# Nobody is entitled to dating, sex, or a relationship, just because they are lonely



## DeeperUnderstanding (May 19, 2007)

Agree or disagree?


----------



## Shady Dealer (Aug 1, 2012)

People are only entitled to those things if they're handsome or have money.


----------



## DeeperUnderstanding (May 19, 2007)

I disagree with that statement. Plenty of poor, ugly, stupid people with significant others. The only difference is that they found their equals, because they tend to be just like them.
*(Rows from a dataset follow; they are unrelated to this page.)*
/-- The inversion of the execute phase in the parts that control transfer alone can touch. -/
theorem exec_cases {i : Instr} {s u : State} (h : exec i s = .next u) :
    (i ≠ .ret ∧ (∀ nnn, i ≠ .call nnn) ∧ SameControl s u) ∨
    (i = .ret ∧ s.sp.val = 0 ∧ u = s.raise .stackUnderflow) ∨
    (i = .ret ∧ 0 < s.sp.val ∧ ∃ w k, u = { s with pc := w, sp := k }) ∨
    ((∃ nnn, i = .call nnn) ∧ s.sp.val = 16 ∧ u = s.raise .stackOverflow) ∨
    ((∃ nnn, i = .call nnn) ∧ s.sp.val < 16 ∧ ∃ w m k, u = { s with pc := w, stack := m, sp := k }) := by
  by_cases hr : i = .ret
  · subst hr
    obtain ⟨h0, rfl⟩ | ⟨hpos, rfl⟩ := exec_ret_inv h
    · exact .inr (.inl ⟨rfl, h0, rfl⟩)
    · exact .inr (.inr (.inl ⟨rfl, hpos, _, _, rfl⟩))
  by_cases hc : ∃ nnn, i = .call nnn
  · obtain ⟨nnn, rfl⟩ := hc
    obtain ⟨hfull, rfl⟩ | ⟨hlt, rfl⟩ := exec_call_inv h
    · exact .inr (.inr (.inr (.inl ⟨⟨nnn, rfl⟩, hfull, rfl⟩)))
    · exact .inr (.inr (.inr (.inr ⟨⟨nnn, rfl⟩, hlt, _, _, _, rfl⟩)))
  obtain ⟨v, hv, hsame⟩ := exec_sameControl i s hr fun nnn e => hc ⟨nnn, e⟩
  cases hv.symm.trans h
  exact .inl ⟨hr, fun nnn e => hc ⟨nnn, e⟩, hsame⟩

/-- No meaning touches the configuration or the inputs. -/
theorem exec_keeps_environment {i : Instr} {s u : State} (h : exec i s = .next u) :
    u.cfg = s.cfg ∧ u.inputs = s.inputs ∧ u.drawn = s.drawn := by
  obtain ⟨-, -, -, -, -, henv⟩ | ⟨-, -, rfl⟩ | ⟨-, -, w, k, rfl⟩ | ⟨-, -, rfl⟩ | ⟨-, -, w, m, k, rfl⟩ := exec_cases h
  · exact henv
  all_goals exact ⟨rfl, rfl, rfl⟩

theorem exec_keeps_stack {i : Instr} {s u : State} (h : exec i s = .next u) (hc : ∀ nnn, i ≠ .call nnn) :
    u.stack = s.stack := by
  obtain ⟨-, -, -, -, hstack, -⟩ | ⟨-, -, rfl⟩ | ⟨-, -, w, k, rfl⟩ | ⟨⟨nnn, e⟩, -⟩ | ⟨⟨nnn, e⟩, -⟩ := exec_cases h
  · exact hstack
  · rfl
  · rfl
  · exact absurd e (hc nnn)
  · exact absurd e (hc nnn)

theorem exec_keeps_sp {i : Instr} {s u : State} (h : exec i s = .next u) (hc : ∀ nnn, i ≠ .call nnn) (hr : i ≠ .ret) :
    u.sp = s.sp := by
  obtain ⟨-, -, -, hsp, -⟩ | ⟨e, -⟩ | ⟨e, -⟩ | ⟨⟨nnn, e⟩, -⟩ | ⟨⟨nnn, e⟩, -⟩ := exec_cases h
  · exact hsp
  · exact absurd e hr
  · exact absurd e hr
  · exact absurd e (hc nnn)
  · exact absurd e (hc nnn)

/-- A running machine's execute phase raises a fault exactly for CALL with a full stack and RET with an empty one. -/
theorem exec_fault_cases {i : Instr} {s u : State} (h : exec i s = .next u) (hs : s.fault = none) :
    (u.fault = none ∧ ¬ ((∃ nnn, i = .call nnn) ∧ s.sp.val = 16) ∧ ¬ (i = .ret ∧ s.sp.val = 0)) ∨
    (u.fault = some .stackOverflow ∧ (∃ nnn, i = .call nnn) ∧ s.sp.val = 16) ∨
    (u.fault = some .stackUnderflow ∧ i = .ret ∧ s.sp.val = 0) := by
  obtain ⟨hr, hc, hf, -⟩ | ⟨hr, h0, rfl⟩ | ⟨hr, hpos, w, k, rfl⟩ | ⟨hc, hfull, rfl⟩ | ⟨hc, hlt, w, m, k, rfl⟩ :=
    exec_cases h
  · exact .inl ⟨hf.trans hs, fun ⟨⟨nnn, e⟩, _⟩ => hc nnn e, fun ⟨e, _⟩ => hr e⟩
  · exact .inr (.inr ⟨rfl, hr, h0⟩)
  · refine .inl ⟨hs, ?_, fun ⟨_, h0⟩ => by omega⟩
    rintro ⟨⟨nnn, e⟩, -⟩
    cases hr.symm.trans e
  · exact .inr (.inl ⟨rfl, hc, hfull⟩)
  · obtain ⟨nnn, rfl⟩ := hc
    exact .inl ⟨hs, fun ⟨_, hfull⟩ => by omega, fun ⟨e, _⟩ => by cases e⟩

/-- Which meanings can reach memory, the screen and I (10_state.md R25, R33; 20_memory.md R52). -/
theorem exec_keeps_data {i : Instr} {s u : State} (h : exec i s = .next u) :
    ((∀ x, i ≠ .ldBVx x) → (∀ x, i ≠ .ldMemVx x) → u.mem = s.mem) ∧
    (i ≠ .cls → (∀ x y n, i ≠ .drw x y n) → u.fb = s.fb) ∧
    ((∀ nnn, i ≠ .ldI nnn) → (∀ x, i ≠ .addIVx x) → (∀ x, i ≠ .ldFVx x) → u.i = s.i) := by
  cases i
  case ret =>
    obtain ⟨-, rfl⟩ | ⟨-, rfl⟩ := exec_ret_inv h <;> simp
  case call nnn =>
    obtain ⟨-, rfl⟩ | ⟨-, rfl⟩ := exec_call_inv h <;> simp
  case ldBVx x | ldMemVx x =>
    cases h
    rw [State.writeBytes_eq]
    simp
  case ldVxMem x =>
    rw [eq_loadRegs_of_exec h]
    simp
  all_goals
    cases h
    simp

theorem exec_keeps_mem {i : Instr} {s u : State} (h : exec i s = .next u) (hB : ∀ x, i ≠ .ldBVx x)
    (hM : ∀ x, i ≠ .ldMemVx x) : u.mem = s.mem := by
  obtain ⟨hmem, -, -⟩ := exec_keeps_data h
  exact hmem hB hM

theorem exec_keeps_fb {i : Instr} {s u : State} (h : exec i s = .next u) (hcls : i ≠ .cls)
    (hdrw : ∀ x y n, i ≠ .drw x y n) : u.fb = s.fb := by
  obtain ⟨-, hfb, -⟩ := exec_keeps_data h
  exact hfb hcls hdrw

theorem exec_keeps_i {i : Instr} {s u : State} (h : exec i s = .next u) (hld : ∀ nnn, i ≠ .ldI nnn)
    (hadd : ∀ x, i ≠ .addIVx x) (hfont : ∀ x, i ≠ .ldFVx x) : u.i = s.i := by
  obtain ⟨-, -, hi⟩ := exec_keeps_data h
  exact hi hld hadd hfont

/-! ## The registers (10_state.md R22, R40) -/

@[simp] theorem State.reg_jump (s : State) (w : Word) (r : Reg) : (s.jump w).reg r = s.reg r := rfl

@[simp] theorem State.reg_skipIf (s : State) (taken : Bool) (r : Reg) : (s.skipIf taken).reg r = s.reg r := rfl

@[simp] theorem State.reg_setI (s : State) (w : Word) (r : Reg) : (s.setI w).reg r = s.reg r := rfl

@[simp] theorem State.reg_setDT (s : State) (b : Byte) (r : Reg) : (s.setDT b).reg r = s.reg r := rfl

@[simp] theorem State.reg_setST (s : State) (b : Byte) (r : Reg) : (s.setST b).reg r = s.reg r := rfl

@[simp] theorem State.reg_setScreen (s : State) (fb : Screen) (r : Reg) : (s.setScreen fb).reg r = s.reg r := rfl

@[simp] theorem State.reg_raise (s : State) (f : Fault) (r : Reg) : (s.raise f).reg r = s.reg r := rfl

/-- A register the instruction names neither as its destination nor as its flag stays. -/
theorem exec_keeps_reg {i : Instr} {s u : State} (h : exec i s = .next u) {r : Reg} (hd : hasDest i r = false)
    (hf : writesFlag i = true → r ≠ vf) : u.reg r = s.reg r := by
  cases i
  case ret =>
    obtain ⟨-, rfl⟩ | ⟨-, rfl⟩ := exec_ret_inv h <;> rfl
  case call nnn =>
    obtain ⟨-, rfl⟩ | ⟨-, rfl⟩ := exec_call_inv h <;> rfl
  case ldBVx x | ldMemVx x =>
    cases h
    rw [State.writeBytes_eq]
    rfl
  case ldVxMem x =>
    rw [eq_loadRegs_of_exec h]
    simp_all [hasDest]
  case ldVxK x =>
    have hr : r ≠ x := by simpa [hasDest] using hd
    cases hk : s.lowestKey with
    | none => cases (exec_ldVxK_of_lowestKey_none x hk).symm.trans h; rfl
    | some k => cases (exec_ldVxK_of_lowestKey_some x hk).symm.trans h; simp [hr]
  all_goals
    cases h
    simp_all [hasDest, writesFlag]

/-- The six flag writers leave 0 or 1 in VF. -/
theorem exec_flag {i : Instr} {s u : State} (h : exec i s = .next u) (hf : writesFlag i = true) :
    u.reg vf = 0 ∨ u.reg vf = 1 := by
  suffices ∃ flag : Bool, u.reg vf = if flag then 1 else 0 by
    obtain ⟨flag, hflag⟩ := this
    cases flag <;> simp [hflag]
  cases i
  case drw x y n =>
    cases h
    exact ⟨_, State.reg_setReg_same _ vf _⟩
  case addVxVy | subVxVy | shrVx | subnVxVy | shlVx =>
    cases h
    exact ⟨_, State.reg_setRegFlag_vf _ _ _ _⟩
  all_goals cases hf

end Sys2Proof.Machine

namespace Sys2Proof.Machine

/-! ## What every step keeps (40_step_cycle.md R90, R95) -/

theorem step_of_fault {s : State} (hs : s.fault ≠ none) : step s = .next s := by
  obtain ⟨f, hf⟩ := Option.ne_none_iff_exists'.mp hs
  rw [step_eq, hf]

/-- The step a faulting execute phase gives. -/
theorem step_of_exec_fault {s u : State} {f : Fault} (hs : s.fault = none)
    (h : exec s.nextInstr s.preIncrement = .next u) (hu : u.fault = some f) : step s = .next (s.raise f) := by
  have he : exec (decodeWord s.fetchWord) s.preIncrement = .next u := h
  simp only [step_eq, hs, he, State.settle_of_some hu]

theorem step_total (s : State) : ∃ t, step s = .next t := by
  by_cases hs : s.fault = none
  · obtain ⟨u, hu⟩ := exec_total s.nextInstr s.preIncrement
    cases hf : u.fault with
    | none => exact ⟨_, step_of_exec hs hu hf⟩
    | some f => exact ⟨_, step_of_exec_fault hs hu hf⟩
  · exact ⟨s, step_of_fault hs⟩

/-- A part of the state that the phases around the instruction leave alone, and the instruction too, a step leaves
alone. -/
theorem step_keeps {α : Type} (part : State → α) {s t : State} (h : step s = .next t)
    (hexec : ∀ u, exec s.nextInstr s.preIncrement = .next u → part u = part s.preIncrement)
    (hpre : ∀ s, part s.preIncrement = part s := by intros; rfl)
    (hraise : ∀ s f, part (s.raise f) = part s := by intros; rfl)
    (hend : ∀ u, part u.tick.nextSample = part u := by intros; rfl) : part t = part s := by
  obtain ⟨-, rfl⟩ | ⟨-, u, hu, ⟨-, rfl⟩ | ⟨f, -, rfl⟩⟩ := step_cases h
  · rfl
  · rw [hend, hexec u hu, hpre]
  · exact hraise s f

theorem step_keeps_cfg {s t : State} (h : step s = .next t) : t.cfg = s.cfg :=
  step_keeps State.cfg h fun _ hu => by
    obtain ⟨hcfg, -⟩ := exec_keeps_environment hu
    exact hcfg
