-- ==== Sys2Proof/Laws/PerInstr.lean ====
section
/-! SUPPORT. A statement about every command, one lemma a constructor. -/

namespace Sys2Proof

/-- The bits of a command word by its fields (R91). -/
theorem getElem_cmdw (idx : BitVec 5) (r : Bool) (op : BitVec 4) (x : Nat) (hx : x < 32) :
    (cmdw idx r op)[x] = (!decide (x < 16) && idx.getLsbD (x - 16) ||
      !decide (x < 8) && (decide (x - 8 = 0) && r) || op.getLsbD x) := by
  simp [cmdw]

/-- The word of a command has the fixed bits of its row of the opcode table. -/
def Laws.TableRow.Statement (i : Instr) : Prop := WellFormed i → (opRow i).hits (encode i) = true

theorem Laws.TableRow.encode (r : Bool) : Laws.TableRow.Statement (.encode r) := by
  intro _; cases r <;> decide

theorem Laws.TableRow.decodeRtr (k : Nat) : Laws.TableRow.Statement (.decodeRtr k) := by
  intro _
  simp only [OpRow.hits, beq_iff_eq]
  ext x hx
  have hm : ∀ x, x < 32 → ¬ (16 ≤ x ∧ x < 21) → (0xFFE0FFFF#32).getLsbD x = true := by decide
  have hz : ∀ x, x < 32 → (16 ≤ x ∧ x < 21) → (0xFFE0FFFF#32).getLsbD x = false := by decide
  have hp : ∀ x, 16 ≤ x → x < 32 → (0x00000002#32).getLsbD x = false := by decide
  have hl : ∀ x, x < 16 → (0x00000002#32).getLsbD x = (2#4).getLsbD x := by decide
  rw [BitVec.getElem_and, Sys2Proof.encode, getElem_cmdw, opRow, show idxOf (.decodeRtr k) = BitVec.ofNat 5 k from rfl,
    show rOf (.decodeRtr k) = false from rfl, show opOf (.decodeRtr k) = 2#4 from rfl,
    ← BitVec.getLsbD_eq_getElem hx, ← BitVec.getLsbD_eq_getElem hx]
  by_cases h : 16 ≤ x ∧ x < 21
  · rw [hz x hx h, hp x h.1 hx, Bool.and_false]
  · rw [hm x hx h, Bool.and_true]
    by_cases h16 : x < 16
    · rw [hl x h16]; simp [h16]
    · rw [hp x (by omega) hx, BitVec.getLsbD_of_ge (BitVec.ofNat 5 k) _ (by omega),
        BitVec.getLsbD_of_ge (2#4) _ (by omega)]
      simp

theorem Laws.TableRow.extractPayload : Laws.TableRow.Statement .extractPayload := by intro _; decide

theorem Laws.TableRow.setExtHeader : Laws.TableRow.Statement .setExtHeader := by intro _; decide

theorem Laws.TableRow.send : Laws.TableRow.Statement .send := by intro _; decide

theorem Laws.TableRow.receive : Laws.TableRow.Statement .receive := by intro _; decide

end Sys2Proof
end

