-- ==== Sys2Proof/Tests/Slice0.lean ====
section
/-! SUPPORT. Tests with expected values from the spec (its tables and vectors, named at each), and for every statement
a witness that its hypotheses can be met. -/

namespace Sys2Proof.Tests

open Sys2Proof Sys2Proof.Machine

/-! ## Helpers -/

/-- What `f` shows of the next state, where there is one. -/
def seen {α : Type} (r : Result) (f : State → α) : Option α :=
  match r with
  | .next t => some (f t)
  | .fault _ => none
  | .refused _ => none

/-- The fault a step stops with, where it does. -/
def stop (r : Result) : Option Fault :=
  match r with
  | .next _ => none
  | .fault f => some f
  | .refused _ => none

/-- The reset state with a host program, its temporary 0 holding `v`. -/
def withProgram (lines : List HostLine) (v : Word) : State :=
  { State.reset with host := ⟨lines, 0, [(0, v)]⟩ }

/-- STATUS and FB_INFO as the host reads them. -/
def statusAndInfo (t : State) : Word × Word := (t.readPlace .status, t.readPlace .fbInfo)

/-- The frames of W1. -/
def framesW1 : Batch :=
  ⟨[⟨0x100#29, 0x08#8, #v[0x00#8, 0x01#8, 0x02#8, 0x03#8, 0x04#8, 0x05#8, 0x06#8, 0x07#8]⟩,
    ⟨0x100#29, 0x08#8, #v[0x08#8, 0x09#8, 0x0A#8, 0x0B#8, 0x0C#8, 0x0D#8, 0x0E#8, 0x0F#8]⟩,
    ⟨0x100#29, 0x04#8, #v[0x10#8, 0x11#8, 0x12#8, 0x13#8, 0x00#8, 0x00#8, 0x00#8, 0x00#8]⟩], by decide⟩

/-- The start of W1: 20 bytes in PIN, their length and the ID 0x100. -/
def startW1 : State :=
  { State.reset with
    arbId := 0x100#29, payloadLen := 0x14#32
    pin := (List.range 20).map fun i => (i, BitVec.ofNat 8 i) }

/-- After W1, with a host program. -/
def afterW1 (lines : List HostLine) : State :=
  { startW1 with fb := framesW1, fbValid := true, host := ⟨lines, 0, []⟩ }

/-- One frame with the given DLC byte and data. -/
def oneFrame (dlc : Byte) (data : Vector Byte 8) : Batch := ⟨[⟨0x123#29, dlc, data⟩], by simp⟩

/-- The data bytes 11 12 .. 18 of V26. -/
def data8 : Vector Byte 8 := #v[0x11#8, 0x12#8, 0x13#8, 0x14#8, 0x15#8, 0x16#8, 0x17#8, 0x18#8]

/-- The reset state with a valid buffer. -/
def holding (b : Batch) : State := { State.reset with fb := b, fbValid := true }

/-- The reset state with the environment's next answers chosen. -/
def answering (h : List LinkAnswer) (d : List LinkAnswer) (r : List RxAnswer) : State :=
  { State.reset with transport := ⟨[], h, d, r⟩ }

/-- A full buffer: 25 frames of DLC byte 0x18. -/
def fullBatch : Batch := ⟨List.replicate 25 ⟨0x7FF#29, 0x18#8, data8⟩, by decide⟩

/-! ## WellFormed: each check refuses an ill-formed term -/

theorem test_illFormed_index_32 : wellFormed (.decodeRtr 32) = false := by decide
theorem test_wellFormed_index_31 : wellFormed (.decodeRtr 31) = true := by decide
theorem test_illFormed_offset_unaligned : admitted 0x002 = false := by decide
theorem test_illFormed_offset_outside : admitted 0x1000 = false := by decide
theorem test_illFormed_label_twice : programWellFormed [.label 0, .label 0] = false := by decide
theorem test_illFormed_branch_nowhere : programWellFormed [.beq 0 (.const 0#32) 1, .label 0] = false := by decide
theorem test_illFormed_write_unaligned : programWellFormed [.wr 0x101 (.const 0#32)] = false := by decide
theorem test_illFormed_read_outside : programWellFormed [.rd 0x1000 0] = false := by decide
theorem test_illFormed_byte_access : programWellFormed [.oddAccess .byte 0x100] = false := by decide
/-- TRANSMIT as P1 writes it is well formed. -/
theorem test_wellFormed_transmit : programWellFormed (transmit 0 1 ++ [.rd 0x010 1, .halt]) = true := by decide

/-! ## Decoding: words written bit by bit from R91 and R92, and the rows of section 2.5 -/

theorem test_decode_encode_data : decode 0b00000000000_00000_0000000_0_0000_0001#32 = .instr (.encode false) := by decide
theorem test_decode_encode_rtr : decode 0b00000000000_00000_0000000_1_0000_0001#32 = .instr (.encode true) := by decide
theorem test_decode_decodeRtr_0 : decode 0b00000000000_00000_0000000_0_0000_0010#32 = .instr (.decodeRtr 0) := by decide
theorem test_decode_decodeRtr_18 : decode 0b00000000000_10010_0000000_0_0000_0010#32 = .instr (.decodeRtr 18) := by decide
theorem test_decode_extract : decode 0b00000000000_00000_0000000_0_0000_0011#32 = .instr .extractPayload := by decide
theorem test_decode_setExtHeader : decode 0b00000000000_00000_0000000_0_0000_0100#32 = .instr .setExtHeader := by decide
theorem test_decode_send : decode 0b00000000000_00000_0000000_0_0000_0101#32 = .instr .send := by decide
theorem test_decode_receive : decode 0b00000000000_00000_0000000_0_0000_0110#32 = .instr .receive := by decide

/-- V36, V37, V56: reserved operations, whatever the other bits. -/
theorem test_decode_reservedOp :
    [0x00000000#32, 0x00000007#32, 0xFFFFFFFF#32].map decode = List.replicate 3 (.rejected .reservedOp) := by decide

/-- V38 to V41: a field the operation does not use, and a bit of each reserved field. -/
theorem test_decode_reservedField :
    [0x00000103#32, 0x00010001#32, 0x00000011#32, 0x80000002#32, 0x00000201#32, 0x00200001#32].map decode =
      List.replicate 6 (.rejected .reservedField) := by decide

/-- The words of R92 and R102. -/
theorem test_encode_words :
    [encode (.encode false), encode (.encode true), encode (.decodeRtr 1), encode (.decodeRtr 31),
      encode .extractPayload, encode .setExtHeader, encode .send, encode .receive] =
    [0x00000001#32, 0x00000101#32, 0x00010002#32, 0x001F0002#32, 0x3#32, 0x4#32, 0x5#32, 0x6#32] := by decide

/-- No two rows of spec/opcode_table.json overlap: where both masks have a bit, the patterns differ in it. -/
theorem test_rows_disjoint :
    ([opRow (.encode false), opRow (.decodeRtr 0), opRow .extractPayload, opRow .setExtHeader, opRow .send,
      opRow .receive].Pairwise fun a b => a.pattern &&& b.mask ≠ b.pattern &&& a.mask) := by decide

/-- The table's numbering, and a word that is too long to be a command. -/
theorem test_decodeTableWord : [decodeTableWord 32 0x00030002, decodeTableWord 8 0x06, decodeTableWord 32 0x07,
    decodeTableWord 40 0x0100000001] = [some (.decodeRtr 3), some .receive, none, none] := by decide

/-! ## The commands, one step each -/

/-- W1. -/
theorem test_encode_W1 : seen (exec (.encode false) startW1) (fun t => (statusAndInfo t, t.fb)) =
    some ((0x0#32, 0x103#32), framesW1) := by decide

/-- V12: an ID that is illegal in standard mode. -/
theorem test_encode_V12 : seen (exec (.encode false) { State.reset with arbId := 0x800#29, payloadLen := 1#32 })
    statusAndInfo = some (0x302#32, 0x0#32) := by decide

/-- V15, V16, V17, V18: bit 4 of the DLC byte alone decides. -/
theorem test_decodeRtr_V15_to_V18 :
    ([0x20#8, 0xEF#8, 0x10#8, 0x18#8].map fun b => seen (exec (.decodeRtr 0) (holding (oneFrame b data8)))
      fun t => (t.readPlace .status, t.readPlace .result)) =
    [some (0#32, 0#32), some (0#32, 0#32), some (0#32, 1#32), some (0#32, 1#32)] := by decide

/-- V20: an index at the filled length. -/
theorem test_decodeRtr_V20 : seen (exec (.decodeRtr 3) (afterW1 [])) (fun t => t.readPlace .status) =
    some 0x402#32 := by decide

/-- V24: lengths 3, 0 (RTR) and 2. -/
theorem test_extract_V24 :
    seen (exec .extractPayload (holding ⟨[
        ⟨0x123#29, 0x03#8, #v[0xAA#8, 0xBB#8, 0xCC#8, 9#8, 9#8, 9#8, 9#8, 9#8]⟩, ⟨0x123#29, 0x10#8, data8⟩,
        ⟨0x124#29, 0x02#8, #v[0xDD#8, 0xEE#8, 9#8, 9#8, 9#8, 9#8, 9#8, 9#8]⟩], by decide⟩))
      (fun t => (t.readPlace .status, t.readPlace .outLen, t.readPlace (.pout 0), readCell t.pout 4)) =
    some (0#32, 5#32, 0xDDCCBBAA#32, some 0xEE#8) := by decide

/-- V25: a length field of 9. -/
theorem test_extract_V25 :
    seen (exec .extractPayload (holding ⟨[⟨1#29, 0x08#8, data8⟩, ⟨2#29, 0x09#8, data8⟩], by decide⟩))
      (fun t => (t.readPlace .status, t.readPlace .outLen, t.pout)) = some (0x602#32, 0#32, []) := by decide

/-- V30. -/
theorem test_setExtHeader_V30 : seen (exec .setExtHeader (answering [.ok] [] []))
    (fun t => (t.readPlace .status, t.readPlace .hdrMode, t.transport.calls)) =
    some (0#32, 1#32, [.setExtendedHeader]) := by decide

/-- V31. -/
theorem test_setExtHeader_V31 : seen (exec .setExtHeader (answering [.err 0x0000DEAD#32] [] []))
    (fun t => (t.readPlace .status, t.readPlace .transportCode, t.readPlace .hdrMode)) =
    some (3#32, 0x0000DEAD#32, 0#32) := by decide

/-- V32: no valid buffer, no call. -/
theorem test_send_V32 : seen (exec .send State.reset) (fun t => (t.readPlace .status, t.transport.calls)) =
    some (0x502#32, []) := by decide

/-- V33, its first SEND. -/
theorem test_send_V33 : seen (exec .send { afterW1 [] with transport := ⟨[], [], [.err 7#32, .ok], []⟩ })
    (fun t => (statusAndInfo t, t.readPlace .transportCode, t.transport.calls)) =
    some ((3#32, 0x103#32), 7#32, [.send framesW1.frames]) := by decide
And what is an attractive man? Brad Pitt? I have seen pictures of him without all that photoshopping, and he looks like a normal, even average looking, dude.


----------



## Shady Dealer (Aug 1, 2012)

Yes but those non-handsome poor people have to work for it, rather than have opportunities fall onto their lap.


----------



## Ape in space (May 31, 2010)

Well technically that's true, but when you see almost everyone else get those things so easily, even those who deserve it the least, being told that you're not entitled to it is like dangling a steak in front of a starving person and then taking it away. Humans like to pride themselves on how civilized they are and how we have transcended our base nature, yet when it comes to dating and relationships, the law of the jungle reigns supreme and we're just supposed to roll over and accept it - and those who complain about it are told to drop their 'sense of entitlement', despite the fact that it seems almost everyone else is entitled to it.


----------



## meeps (Dec 5, 2011)

No one is "entitled" to spending time with/having sex with/being in a relationship with another person...That's like something a narcissist would think.


----------



## yourfavestoner (Jan 14, 2010)

I've never heard anyone say they're entitled to those things in my life. It's just something we'd like to have


----------



## coldsorehighlighter (Jun 2, 2010)

Nobody is entitled to anything except basic human rights.


----------



## coeur_brise (Oct 7, 2004)

Agree. No one is entitled to dating or a partner or to sex with someone. Therefore, it is senseless to complain excessively about it or to say that the world is pitted against them and owes them a piece of it. That being said, the dating world is quite pitted against guys, but not as much as SAers think it is, it is grossly exaggerated on this site that lonely people's destiny are to be forever alone.. because the world works that way. There's forever alone, then there's temporarily not alone.


----------



## DeeperUnderstanding (May 19, 2007)

I wasn't talking about anybody in particular. I know that, meeps.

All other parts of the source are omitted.